Era l’ultimo tabù: il villaggio olimpico, 21 edifici realizzati su 44 ettari di terreno sul lungomare di Tokyo, trasformato in una bolla isolata dal mondo e resa inaccessibile a chiunque non sia un atleta o un preparatore. I contagiati sono tre, due calciatori sudafricani e un membro del CIO, il Comitato Olimpico Internazionale, a cui aggiungere altri sei atleti britannici costretti all’autosiolamento. Cifre che portano a 55 il totale dei contagi olimpici accertati dal 1° luglio, primo giorno di conteggio delle autorità.
Per il Giappone, ormai bloccato dal quarto stato di emergenza, scattato dopo il quarto giorno consecutivo in cui si sono registrati oltre 1.000 contagi e previsto fino al 22 agosto, suona come sconfitta: nemmeno la leggendaria efficienza nipponica ha potuto opporsi al virus, e ora tutti temono che le Olimpiadi possano trasformarsi in un evento “super spread”, spargendo contagi in tutto il mondo, con effetti devastanti per l’immagine del Paese.

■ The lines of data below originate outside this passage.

-- ==== Sys2Proof/WellFormed.lean ====
section
/-! DEFINITION. Operand ranges of the commands: what a port or a record can carry. -/

namespace Sys2Proof

/-- Ring pair numbers (R70). -/
def ringOk (p : Nat) : Bool := p < 256

/-- Values of a 4-byte register. -/
def u32Ok (v : Nat) : Bool := v < 2 ^ 32

/-- A write by SET_PARAM names a ring pair; the identifiers of other paths fit their fields (R445, R453). -/
def Path.ok : Path → Bool
  | .mailbox r => r < 2 ^ 16
  | .mctp src tag r => src < 256 && tag < 8 && r < 2 ^ 16
  | .setParam ring => ringOk ring
  | .direct => true

/-- Lanes of a lane group, spares included (R18, R19). -/
def laneOk (p : Nat × Nat) : Bool := p.1 < 4 && p.2 < 34

/-- A word of a lane group's staging was read by one of its lanes (R375). -/
def GrottoLoc.ok : GrottoLoc → Bool
  | .staging g lane => laneOk (g, lane)
  | _ => true

/-- A note of a FORWARD_PAIR names groups and stripes that exist (R21, R378). -/
def PairNote.ok : PairNote → Bool
  | .group g => g < 256
  | .lostStripes js => js.all (· < 65536)
  | _ => true

/-- A record slot that a handle can name (R103). -/
def slotOk (s : Nat) : Bool := s < 65536

def sliceOk (s : Nat) : Bool := s < 32
def groupOk (g : Nat) : Bool := g < 256
def entryOk (idx sub : Nat) : Bool := idx < 65536 && sub < 256

/-- A hazard names a lane and a grotto address that the slice has (R19, R375). -/
def Hazard.ok (h : Hazard) : Bool := h.lane.all laneOk && h.table.all (· < 2 ^ 27)

/-- A command whose operands are in range. -/
def Instr.wf : Instr → Bool
  | .porstNAssert | .porstNRelease | .wrstNAssert | .wrstNRelease
  | .fyIsoNAssert | .fyIsoNRelease | .sliceStart => true
  | .fySrstNAssert _ | .fySrstNRelease _ => true
  | .dictionaryRegionDone n => n < 262144
  | .grottoTestDone n => n < 262144
  | .laneGroupsDone l => l.all laneOk
  | .cipherSelfTest l => l.length = 8
  | .classTTableDone a => a.all (· < 2 ^ 27)
  | .finalChecks => true
  | .sqTail p v => ringOk p && u32Ok v
  | .cqHead p v => ringOk p && u32Ok v
  | .fabtAccessRefused a => a.offset < 2 ^ 24
  | .sqRecordRead _ _ | .fabiWriteResponse _ | .fabiErrorResponse _ => true
  | .submit p | .cont p | .abort p | .abortClient p | .pause p | .resume p | .save p | .restore p
  | .epochPublish p | .setParam p => ringOk p
  | .handOver h => ringOk h.ring && sliceOk h.src && groupOk h.group
  | .handOverAck _ _ | .handOverTimeout _ => true
  | .hostCommandTransfer c => ringOk c.ring && sliceOk c.src
  | .hostCommandAck _ _ n => n < 2 ^ 23
  | .prefixLookup src _ => sliceOk src
  | .lookupAnswer src _ => sliceOk src
  | .lookupTimeout _ | .queueRetest | .queueSweep => true
  | .completionTransfer c => ringOk c.ring && sliceOk c.home
  | .completionWrite p | .cqStall p | .cqIrqTimeout p => ringOk p
  | .ringEnable path p v => path.ok && ringOk p && v < 256
  | .ringReset path p v => path.ok && ringOk p && v < 256
  | .ringDiscard path p v => path.ok && ringOk p && v < 256
  | .ringClearErr path p v => path.ok && ringOk p && v < 256
  | .seqQueryHandle path h => path.ok && u32Ok h
  | .deadlineExpiry s | .ttlExpiry s | .quarantineExpiry s | .notBeforeExpiry s | .backoffExpiry s
  | .idleDemoteExpiry s | .demotionStageDeferred s => slotOk s
  | .slotReclaim => true
  | .endTransfer c => ringOk c.ring && sliceOk c.home
  | .endRetry s => slotOk s
  | .endWrittenReport h => u32Ok h
  | .release h => u32Ok h
  | .aggRoundOpen _ => true
  | .deltaEntry src _ => sliceOk src
  | .aggRoundClose => true
  | .aggregateEntry _ _ | .acctAggLost => true
  | .acctReset path v => path.ok && v < 65536
  | .resetEntry src _ => sliceOk src
  | .stepBuild g away => groupOk g && away.all ringOk
  | .cmdIssue i => i < 4096
  | .energyCorrUpdate | .switchRateSample => true
  | .completion _ | .killAck _ => true
  | .cmdTimeout i | .killAckTimeout i => i < 4096
  | .lgiBeat _ _ => true
  | .samplePosition s n h => slotOk s && n ≤ 64 && h.ok
  | .digestRound s h => slotOk s && h.ok
  | .sequenceCommit s => slotOk s
  | .draftPost v => v < 2 ^ 64
  | .modelWarmupDone g s => groupOk g && s < 8
  | .groupHotMap path g s v => path.ok && groupOk g && s < 8 && v < 65536
  | .groupCfg path g v => path.ok && groupOk g && u32Ok v
  | .pgmStatus _ | .ctxReclaim => true
  | .replayTimeout s => slotOk s
  | .mirrorWrite src i _ => sliceOk src && i < 131072
  | .mirrorTimeout => true
  | .selectionClaim s | .selectionDelivered s => slotOk s
  | .rnsRequest _ h => h.ok
  | .tableKey path _ => path.ok
  | .install src _ _ _ => sliceOk src
  | .installTimeout _ => true
  | .activate src _ e i => sliceOk src && u32Ok e && i < 16
  | .cancel src _ e i => sliceOk src && u32Ok e && i < 16
  | .epochTransferAck a => sliceOk a.src
  | .epochGraceExpiry e => e < 8
  | .spawn r => ringOk r.ring && sliceOk r.src
  | .parityDelta d => sliceOk d.src && sliceOk d.member && slotOk d.slot && d.updNo < 65536
  | .parityAck k s n => sliceOk k && slotOk s && n < 65536
  | .sliceSuspect k => sliceOk k
  | .sliceOnline path v => path.ok && u32Ok v
  | .rebuildStripe r => sliceOk r.lost && slotOk r.stripe
  | .forwardPair l o n x => sliceOk l && u32Ok o && u32Ok n && x.ok
  | .ownershipAnnouncement r k => ringOk r && sliceOk k
  | .frameRequest (.ask k) => sliceOk k
  | .frameRequest (.answer k _) => sliceOk k
  | .frameRequest (.released l _) => sliceOk l
  | .sliceDrain path v => path.ok && v < 256
  | .sliceQuiesced => true
  | .tileOnline path x v => path.ok && x < 2 && v < 2 ^ 64
  | .tileDrainTimeout t => t < 4096
  | .tileLost path t => path.ok && t < 4096
  | .scrub a loc _ => a < 2 ^ 27 && loc.ok
  | .eccCeWindow => true
  | .lanePatrol l => l.all laneOk
  | .laneSubstitution g | .laneGroupGate g | .laneGroupUngate g => g < 4
  | .budgetRecord _ | .pwrStale => true
  | .telemetry p b => p < 65536 && b < 65536
  | .rootMhz path v => path.ok && v < 65536
  | .tickLoad path v => path.ok && v < 2 ^ 64
  | .sealSlice path _ => path.ok
  | .mbRead r i k found => r < 65536 && entryOk i k && found.all (·.1.ok)
  | .mbCommit r i k | .mbReadInfo r i k => r < 65536 && entryOk i k
  | .mbWrite r i k data => r < 65536 && entryOk i k && data.length ≤ 256
  | .mailboxOverrun => true
  | .mctpPacket p => p.dest < 256 && p.src < 256 && p.tag < 8 && p.seqNo < 4 && p.payload.length ≤ 64
  | .mctpRead found => found.all (·.1.ok)
  | .mctpWrite | .mctpCommit | .mctpReadInfo | .setEndpointId | .getEndpointId
  | .getMctpVersionSupport | .getMessageTypeSupport | .getVendorDefinedMessageSupport => true
  | .msiMask path _ => path.ok
  | .cvcCfg path c _ => path.ok && c < 64
  | .cvcReset path v => path.ok && v < 256
  | .legacyCtrl path v => path.ok && u32Ok v
  | .legacyValue path _ => path.ok
  | .traceExport => true
  | .traceTail path v => path.ok && u32Ok v
  | .traceHostBase path v => path.ok && v < 2 ^ 64
  | .directWriteRefused i k data => entryOk i k && data.length ≤ 8
  | .registerWrite path i k data => path.ok && entryOk i k && data.length ≤ 256
  | .fabiReadResponse _ _ => true
  | .workListFetch o n => o < 2 ^ 22 && n ≤ 4096
  | .directReadLatch o => o < 65536
  | .railGating _ => true

end Sys2Proof
end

Ma ormai mancano quattro giorni all’apertura, e perfino l’assemblea generale del CIO prevista fra martedì e mercoledì non potrà fare molto di più che accettare l’idea di un rischio abnorme che aleggia su un’edizione olimpica destinata a passare alla storia ancora prima di aver stabilito dei record sportivi. Le raccomandazioni, nel rigido manuale di comportamento consegnato a chi sbarca in Giappone per i Giochi, tutti sono invitati a presentarsi al villaggio olimpico il più tardi possibile. Le pagine dei divieti sono 70 e iniziano dalle mascherine diventate perenni, da togliere solo per mangiare, dormire e gareggiare, mentre un’altra parte è destinata ai test continui a cui dovranno sottoporsi 11.550 atleti e quasi 80mila fra accompagnatori, delegati e giornalisti. Nei primi 14 giorni di permanenza vietato avere contatti con i cittadini giapponesi, frequentare bar e ristoranti, usare mezzi e pubblici e taxi che non siano quelli dell’organizzazione.
L’ultima rinuncia quella dei profilattici, che infrangendo una tradizione olimpica ormai consolidata, non saranno distribuiti nel villaggio.
Vaccinati o meno, tutti all’arrivo saranno obbligati ad esibire i risultati di un doppio tampone molecolare (negativo) da effettuare in patria fra 96 e 72 ore prima della partenza. L’ultimo test all’aeroporto di Tokyo, questa volta salivare, darà il via libera o meno.
Malgrado la situazione suggerisca che, malgrado la misura estrema dei giochi senza pubblico, sarebbe molto meglio rimandare tutti e casa e dichiarare forfait, è chiaro che non si tratta di una strada praticabile. I giochi, finora, sono costati 15,4 miliardi di dollari, a fronte di una previsione del 2013 che si fermava a 7,5, costringendo lo Stato a gettare nel calderone 11 miliardi, da aggiungere agli 1,3 miliardi pagati dal CIO e i 3,3 degli sponsor privati, che in caso di eventuale cancellazione avrebbero diritto alla restituzione della somma per intero.
Ma cancellare l’evento avrebbe gravi conseguenze anche il Comitato Olimpico, che per i diritti televisivi incassa 3,5 miliardi, di cui 1,2 relativi all’esclusiva per l’America della “NBC” e altri 650 versati da “Discovery” per assicurarsi l’esclusiva europea.
Intanto, nel Paese il covid avanza: agli 820mila casi e 15mila morti registrati finora, va aggiunto il rischio rappresentato da meno del 20% della popolazione finora immunizzato, figlia di una storica ritrosia giapponese verso i vaccini e di un colpevole ritardo nell’inizio della campagna.